10 Must have SQL questions

What are the different Analytic functions available in SQL Server?

  • FIRST_VALUE(): Returns the first value in an ordered set of values. If Partition By clause is specified
    then it returns First Value in each partition after ordering the partition by Order By Clause.
  • LAST_VALUE(): Returns the Last value in an ordered set of values. If Partition By clause is specified
    then it returns Last Value in each partition after ordering the partition by Order By Clause.
  • LAG(): Provides access to a row at a given physical offset that comes before the current row. Use this function in a SELECT statement to compare values in the current row with values in a previous row as
    specified by offset. Default offset is 1 if not specified. If Partition By clause is specified then it returns the offset Value in each partition after ordering the partition by Order By Clause.
  • LEAD(): Provides access to a row at a given physical offset that comes after the current row. Use this function in a SELECT statement to compare values in the current row with values in a subsequent row
    as specified by offset. Default offset is 1 if not specified. If Partition By clause is specified then it returns the offset Value in each partition after ordering the partition by Order By Clause.
  • PERCENT_RANK(): Used to evaluate the relative standing of a value within a query result set or partition. The range of values returned by PERCENT_RANK is greater than 0 and less than or equal to 1.

2. What are the different Ranking Window functions in SQL Server?

SYNTAX:

 ROW_NUMBER|RANK|DENSE_RANK|NTILE () OVER ([PARTITION BY ]
 ORDER BY )

The PARTITION BY clause is optional. If not used, data will be ranked based on a single partition.

  • ROW_NUMBER(): Always generate unique values without any gaps, even if there are ties.
  • RANK(): Ranks each row in the result set. Can have gaps in its sequence and when values are the same,they get the same rank.
  • DENSE_RANK(): It also returns the same rank for ties, but doesn’t have any gaps in the sequence.
  • NTILE(): Divides the rows in roughly equal sized buckets. Suppose you have 20 rows and you specify
    NTILE(2). This will give you 2 buckets with 10 rows each. When using NTILE(3), you get 2 buckets with 7
    rows and 1 bucket with 6 rows.

3. Which operator is used for Pattern Matching?

LIKE operator is used for pattern matching. It supports below wildcards.
 % : Matches any string of zero or more characters.
 _ : Matches any single character.
 [] : Matches any single character within the specified range ([a-f]) or set ([abcdef]).
 [^] : Matches any single character not within the specified range ([^a-f]) or set ([^abcdef])

4. What is Partitioning and its benefits?

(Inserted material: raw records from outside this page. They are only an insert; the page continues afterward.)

-- ==== Sys2Proof/Tests/WitnessSystem.lean ====
section
/-! SUPPORT. Concrete states and operands that meet the hypotheses of the statements: traps, class 12, tasks and the scheduler. -/

set_option Elab.async false

namespace Sys2Proof.Tests
open Sys2Proof Sys2Proof.Machine Sys2Proof.Claims

/-! ## Traps and results on their way -/

/-- A trap of the split that waits for nothing. -/
def someTrap : TrapReq :=
  { entry := 0, cause := 1, sub := 5, word := 0xD050210384882080#64, lit := 0, pc := 0x10000, waits := [], info := none, seqTeam := none }

theorem witness_TrapsEnterAndResultsReturn_trap : let s := withG fun g => { g with trapReq := some someTrap }
    let x := s.group 0
    0 < s.groups.length ∧ x.trapReq = some someTrap ∧ x.ra = none ∧ (∀ n ∈ someTrap.waits, ∀ p ∈ x.out, p.n ≠ n) ∧ someTrap.entry < 4 ∧
    (x.set someTrap.entry).lanes ≠ 0 ∧ someTrap.info = none := by
  decide +kernel

/-- A result for v127, one for s63 and one for p15 are on their way. -/
def outV : Pend := { n := 3, t := false, ws := [.v 127 (Vector.replicate 32 5) 1 ones32], fls := [1] }
def outS : Pend := { n := 4, t := false, ws := [.s 63 5 ones32], fls := [] }
def outP : Pend := { n := 5, t := false, ws := [.p 15 5], fls := [] }
def outT : Pend := { n := 6, t := true, ws := [.s 63 5 ones32], fls := [] }

theorem witness_TrapsEnterAndResultsReturn_result : let s := withG fun g => { g with out := [outV, outS, outP, outT] }
    let x := s.group 0
    0 < s.groups.length ∧ x.ra = none ∧ ∀ p ∈ x.out, p.ready = true ∧ ∀ q ∈ x.out, q.n = p.n → q = p := by
  decide +kernel

/-- The whole group, or its first lane beside the rest, in a handler. -/
def handlerState (dst : Word) (lanes : Word) : State := withG fun g =>
  { g with handler := some { lanes, ret := 0x10008, interrupted := false, seqTeam := none }, trap := { g.trap with pc := 0x10000, dst } }

theorem witness_TrapReturnsLeaveTheHandler : let s := handlerState 0x17F ones32
    let f := spf 0 127 0 0
    let h : Handler := { lanes := ones32, ret := 0x10008, interrupted := false, seqTeam := none }
    let kind := (bits s.cg.trap.dst 8 4).toNat
    let o := retOpnd kind f.sa.toNat
    IssuesSplit s ∧ NotAhead s ∧ s.cg.handler = some h ∧ h.lanes &&& s.cset.lanes ≠ 0 ∧ (h.seqTeam = none ∨ h.lanes &&& ~~~s.cset.lanes ≠ 0) ∧
    NoJoinAt s.cg h.ret ∧ NoJoinAt s.cg s.cg.trap.pc ∧ h.interrupted = false ∧ o ≠ .none ∧ o.outOfRange = false ∧ o.misaligned = false ∧
    rangeBad s.cg o = false ∧ JoinsRest s.cg h.ret ∧ kind ≠ 10 := by
  decide +kernel

/-- TRAPDST of kind 10 names a loop counter. -/
theorem witness_TrapReturnsLeaveTheHandler_loop : let s := handlerState 0xA02 ones32
    let f := spf 0 2 0 0
    let kind := (bits s.cg.trap.dst 8 4).toNat
    let o := retOpnd kind f.sa.toNat
    IssuesSplit s ∧ NotAhead s ∧ o ≠ .none ∧ o.outOfRange = false ∧ o.misaligned = false ∧ rangeBad s.cg o = false ∧ kind = 10 := by
  decide +kernel

/-! ## Class 12 -/

theorem witness_SpecialRegistersReadAndWrite : IssuesSplit base ∧ NotAhead base ∧ base.cg.homes = [] ∧ base.cg.out = [] ∧
    (spf 63 0 0x1001 0).sel.toNat = 0x1001 ∧ (spf 63 0 0 0).sel.toNat = 0 ∧ (spf 63 0 1 0).sel.toNat = 1 ∧ (spf 127 0 2 0).sel.toNat = 2 ∧
    (spf 124 0 0x45 0).sel.toNat = 0x45 ∧ 0x20 ≤ (spf 0 1 0x27 0).sel.toNat ∧ (spf 0 1 0x27 0).sel.toNat < 0x28 := by
  decide +kernel

theorem witness_SpecialRegistersReadAndWrite_waits : let s := withG fun g => { g with out := [outV] }
    IssuesSplit s ∧ (spf 63 0 1 0).sel.toNat = 1 ∧ s.cg.out ≠ [] ∧ s.cset.fsnap = none := by
  decide +kernel

/-- What it waited for has come, and more is on its way by now. -/
theorem witness_SpecialRegistersReadAndWrite_waited : let s := withG fun g => { g.putSet 0 { g.set 0 with fsnap := some 3 } with out := [outS] }
    IssuesSplit s ∧ NotAhead s ∧ (spf 63 0 1 0).sel.toNat = 1 ∧ s.cset.fsnap = some 3 := by
  decide +kernel

/-- `base` with page tables at 0x1000, 0x2000 and 0x3000: the first GiB maps to physical 0. -/
def walkState : State :=
  { base with
      mem := { base.mem with
        tlb := []
        cells := cellsWrite (cellsWrite (cellsWrite [] 0x1000 (leBytes 8 0x4000000000002000)) 0x2000 (leBytes 8 0x4000000000003000)) 0x3000
          (leBytes 8 0x8E00000000000C00)
        dir := [{ line := 0, st := .shr }] }
      pkg := { base.pkg with ctxs := [(0, { Ctx.dead with cfg := 0xA000_0000_0001_0000#64, root := 0x1000 })], sensors := [(0, 7)] } }

theorem witness_ProbesAndMonitorsAnswer : let s := walkState
    let va := (s.cg.spair (spf 0 2 0 0).sa.toNat).toNat
    let l : Leaf := { base := 0, size := 2 ^ 30, leaf := 0x8E00000000000C00#64, ea := 0x3000 }
    IssuesSplit s ∧ NotAhead s ∧ (s.walk s.ct.ctx va).1 = .ok l ∧ (s.walk s.ct.ctx va).2 = (2, 0x8E00000000000C00#64) ∧
    s.leafCheck s.ct.ctx false .load va l = none ∧ s.mem.dir.find? (fun x => x.line == va / 128) = some { line := 0, st := .shr } ∧
    s.homedHere (va / 128) = true ∧ (s.cg.sreg 2).toNat < 0x260 ∧ s.pkg.sensors = [((s.cg.sreg 2).toNat, 7)] ∧ s.pkg.monReplay = [] ∧
    { s with pkg := { s.pkg with monReplay := [9] } }.pkg.monReplay = 9 :: [] ∧ ∀ x ∈ s.groups, x.homes = [] := by
  decide +kernel

/-- The base has no table: the walk of every address faults. -/
theorem witness_ProbesAndMonitorsAnswer_fault : IssuesSplit base ∧ NotAhead base ∧
    base.walk base.ct.ctx (base.cg.spair 2).toNat = (.error ⟨1, 1, 0⟩, 4, 0) := by
  decide +kernel

theorem witness_ProbesAndMonitorsAnswer_monrd : let s := withS [(1, 0x304), (2, 0x305)]
    IssuesSplit s ∧ NotAhead s ∧ 4 < 5 ∧ (s.cg.sreg 1).toNat = 0x300 + 4 ∧ 0x305 ≤ (s.cg.sreg 2).toNat := by
  decide +kernel

theorem witness_SystemCallsParkTheirLanes : IssuesSplit base ∧ NotAhead base ∧ Original base ∧ base.ct.user = true ∧
    base.act (spf 0 0 0x3FFF 0).msk ≠ 0 := by
  decide +kernel

/-- A record of lanes of another group of the team: claimed, open. -/
def laneRec : FaultRec :=
  { code := 4, sub := 3, scope := .lanes, ctx := 0, team := 0, group := 1, gidx := 1, lanes := 0xFF, pc := 0x10000, va := 0, tcb := 0, info := 0,
    core := 0, flags := 0, extra := [], info32 := [], unit := 0 }

/-- An S group of context 0 whose queue holds one record; group 1 has the FAULT set; its slot 0 is in a fold. -/
def recState (claimed : Bool) : State :=
  let c : Ctx := { Ctx.dead with cfg := 0xA000_0000_0001_0000#64, fqsize := 4, opened := [{ idx := 0, claimed, closed := false, fr := laneRec }] }
  let two := { placeGroup with
    gidx := 1, slot := 1, sets := vecPut placeGroup.sets 0 { lanes := 0xFF, st := .fault, pc := 0x10000 }
    folds := vecPut placeGroup.folds 0 { id := 0x80000001#32, rank := 0, size := 2, key := 1 } }
  { baseS with groups := [placeGroup, two], pkg := { baseS.pkg with ctxs := [(0, c)] } }

theorem witness_RecordFormsAct_wait : let s := recState false
    IssuesSplit s ∧ NotAhead s ∧ (s.ctx s.ct.ctx).opened.find? (fun r => !r.claimed && !r.closed) =
      some { idx := 0, claimed := false, closed := false, fr := laneRec } := by
  decide +kernel

theorem witness_RecordFormsAct_empty : let s := recState true
    IssuesSplit s ∧ NotAhead s ∧ (∀ r ∈ (s.ctx s.ct.ctx).opened, r.claimed = true ∨ r.closed = true) ∧ bit (spf 20 0 0 1).fn 0 = true ∧
    bit (spf 20 0 0 0).fn 0 = false := by
  decide +kernel

theorem witness_RecordFormsAct : let s := recState true
    let f := spf 0 20 0 0
    let o : OpenRec := { idx := 0, claimed := true, closed := false, fr := laneRec }
    let r := o.fr
    let x := s.group r.group
    IssuesSplit s ∧ NotAhead s ∧ s.claimed s.ct.ctx (s.cg.sreg f.sa.toNat) = some o ∧ r.scope ≠ .cmd ∧ r.scope ≠ .grid ∧ r.team < s.teams.length ∧
    r.scope = .lanes ∧ r.group ≠ s.cur.g ∧ (s.team (s.group r.group).team).st ≠ .saved ∧ r.group < s.groups.length ∧ x.homes = [] ∧
    (∃ l ∈ x.sets.toList ++ x.stack, l.st = .fault ∧ l.lanes &&& r.lanes ≠ 0 ∧ NoJoinAt x (l.pc + s.instSize r.group r.pc)) ∧
    (x.fold (bits f.sel 4 2).toNat).valid = true ∧ (x.fold (bits f.sel 4 2).toNat).pre = false ∧ (x.fold (bits f.sel 4 2).toNat).pend = false := by
  decide +kernel

theorem witness_TlbInvalidationCompletes : IssuesSplit baseS ∧ NotAhead baseS ∧ ∀ r ∈ baseS.cg.invs, r.pc ≠ baseS.cur.pc := by
  decide +kernel

/-- The split waits at its TLBINV. -/
def invState : State :=
  let r : InvReq := { entry := 0, pc := 0x10000, size := 8, y := false, kind := 0, scope := 4, base := 0x10000, bytes := 4096 }
  baseS.setGroup 0 { placeGroup with
    invs := [r], sets := vecPut placeGroup.sets 0 { lanes := ones32, st := .ready, pc := 0x10000, stalled := true, served := 1 } }

theorem witness_TlbInvalidationCompletes_complete : let s := invState
    let r : InvReq := { entry := 0, pc := 0x10000, size := 8, y := false, kind := 0, scope := 4, base := 0x10000, bytes := 4096 }
    let at_ : CbrAt := { entry := 0, pc := r.pc, size := r.size, target := 0, y := r.y }
    0 < s.groups.length ∧ 0 < 4 ∧ (s.group 0).invs.find? (fun r => r.entry == 0) = some r ∧ r.entry = 0 ∧ s.standsAt 0 at_ = true ∧
    ∀ y ∈ s.groups, y.held' = [] := by
  decide +kernel

/-- A split comes to a TLBINV at which another one waits. -/
theorem witness_TlbInvalidationCompletes_merged :
    let s := { invState with cur := { invState.cur with g := 0, e := 0, pc := 0x10000, size := 8 } }
    IssuesSplit s ∧ NotAhead s ∧ ∃ r ∈ s.cg.invs, r.pc = s.cur.pc := by
  decide +kernel

/-! ## Tasks and the scheduler -/

theorem witness_TeamsReadAndSetTheirPriority : IssuesSplit base ∧ Original base ∧ NotAhead base ∧ base.ct.prio < 16 ∧
    ∀ u ∈ base.teams, u.waitsPlace = true → u.waitPrio < base.ct.prio := by
  decide +kernel

/-- A team of the same priority waits to be placed. -/
def waitingState : State := { base with teams := base.teams ++ [{ placeTeam true false with st := .queued, tid := 1 }] }

theorem witness_TeamsReadAndSetTheirPriority_waits : let s := waitingState
    IssuesSplit s ∧ Original s ∧ NotAhead s ∧ ∃ u ∈ s.teams, u.waitsPlace = true ∧ s.ct.prio ≤ u.waitPrio := by
  decide +kernel

end Sys2Proof.Tests
end

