-- ==== Sys2Proof/Word.lean ====
section
/-! DEFINITION. The two word types of the CORE (spec/00_scope.md R6, R8, R9) and the names its operands are
made of: registers, register pairs, conditions, operations. Nothing here computes. -/

namespace Sys2Proof

/-- An 8-bit value: a register, a bus byte (R6). -/
abbrev Byte := BitVec 8

/-- A 16-bit value: PC, SP, a register pair, a bus address (R6, R37). -/
abbrev Addr := BitVec 16

/-- The seven general 8-bit registers (R14, R15). F is not among them: it is the packed form of the flags (R23). -/
inductive Reg8 where
  | a | b | c | d | e | h | l
deriving DecidableEq, Repr

/-- What the 3-bit register field names (R57): a register, or the byte at address `pair(HL)`. -/
inductive Operand8 where
  | reg (r : Reg8)
  | mHL
deriving DecidableEq, Repr

/-- The source of an 8-bit accumulator operation (R80). -/
inductive Source8 where
  | reg (r : Reg8)
  | mHL
  | imm (n : Byte)
deriving DecidableEq, Repr

/-- The four register pairs of R20; also the `rr2` field of PUSH and POP (R58). -/
inductive Pair where
  | bc | de | hl | af
deriving DecidableEq, Repr

/-- The `rr` field (R58): a register pair or SP. -/
inductive Wide where
  | bc | de | hl | sp
deriving DecidableEq, Repr

/-- The indirect field of x = 0, z = 2 (R58): (BC), (DE), (HL+), (HL-). -/
inductive Indirect where
  | bc | de | hlInc | hlDec
deriving DecidableEq, Repr

/-- The condition field (R58, R132). -/
inductive Cond where
  | nz | z | nc | c
deriving DecidableEq, Repr

/-- The two-operand accumulator operations, in the order of the `y` field (R61). -/
inductive AluOp where
  | add | adc | sub | sbc | and | xor | or | cp
deriving DecidableEq, Repr

/-- The rotates and shifts of the CB table, in the order of the `y` field (R61). -/
inductive RotOp where
  | rlc | rrc | rl | rr | sla | sra | swap | srl
deriving DecidableEq, Repr

/-- The rotates of A (R144 to R147). -/
inductive AccRotOp where
  | rlca | rrca | rla | rra
deriving DecidableEq, Repr

/-- The eleven opcodes with no table entry (R62). -/
inductive Hole where
  | d3 | db | dd | e3 | e4 | eb | ec | ed | f4 | fc | fd
deriving DecidableEq, Repr

end Sys2Proof
end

SQL Server supports table and index partitioning. Partitioning is a way to divide a large table into smaller, more manageable parts without having to create separate tables for each part. Data in a partitioned table is physically stored in groups of rows called partitions and each partition can be accessed and maintained separately. Partitioning is not visible to end-users, a partitioned table behaves like one logical table when queried.
Benefits:

  • You can transfer or access subsets of data quickly and efficiently, while maintaining the integrity of a data collection
  • You can perform maintenance operations on one or more partitions more quickly. The operations are more efficient because they target only these data subsets, instead of the whole table.
    It is mostly intended to aid in maintenance on larger tables and to offer fast ways to load and remove large amounts of data from a table. Partitioning can enhance query performance, but there is no
    guarantee.

5. What is Index in SQL?

Indexes speed up the querying process by providing swift access to rows in the data tables, similarly tothe way a book’s index helps you find information quickly within that book. When a SQL Server has no index to
use for searching, the result is similar to the reader who looks at every page in a book to find a word; the SQL engine needs to visit every row in a table. In database terminology, we call this behavior a table scan, or just
scan. Indexes can be created on basically all columns except Large object data types such as Image, Text and Varchar (Max).
However, varchar(max), varbinary(max), and xml data types can participate in a non-clustered index as non-key index columns.

6. What are the different types of Joins in SQL?

  • INNER JOIN: Return rows only when there is a match in both tables.
  • LEFT OUTER JOIN: Returns all rows from Left Table even there isn’t any match in the Right table.
    Place NULL in the Right table when there isn’t any match with Left Table.
  • RIGHT OUTER JOIN: Opposite to LEFT OUTER JOIN. Returns all rows from the Right Table even if there isn’t any match in the Left table. Place NULL in Left table when there isn’t any match with
    Right Table.
  • FULL OUTER JOIN: Its combination of LEFT and RIGHT JOIN. It returns all rows from both tables
    and place NULL when there isn’t any match in both tables.
  • CROSS JOIN: Return the Cartesian Product of both Tables. i.e M*N rows.

7. What is Normalization? How many Normalization forms are there?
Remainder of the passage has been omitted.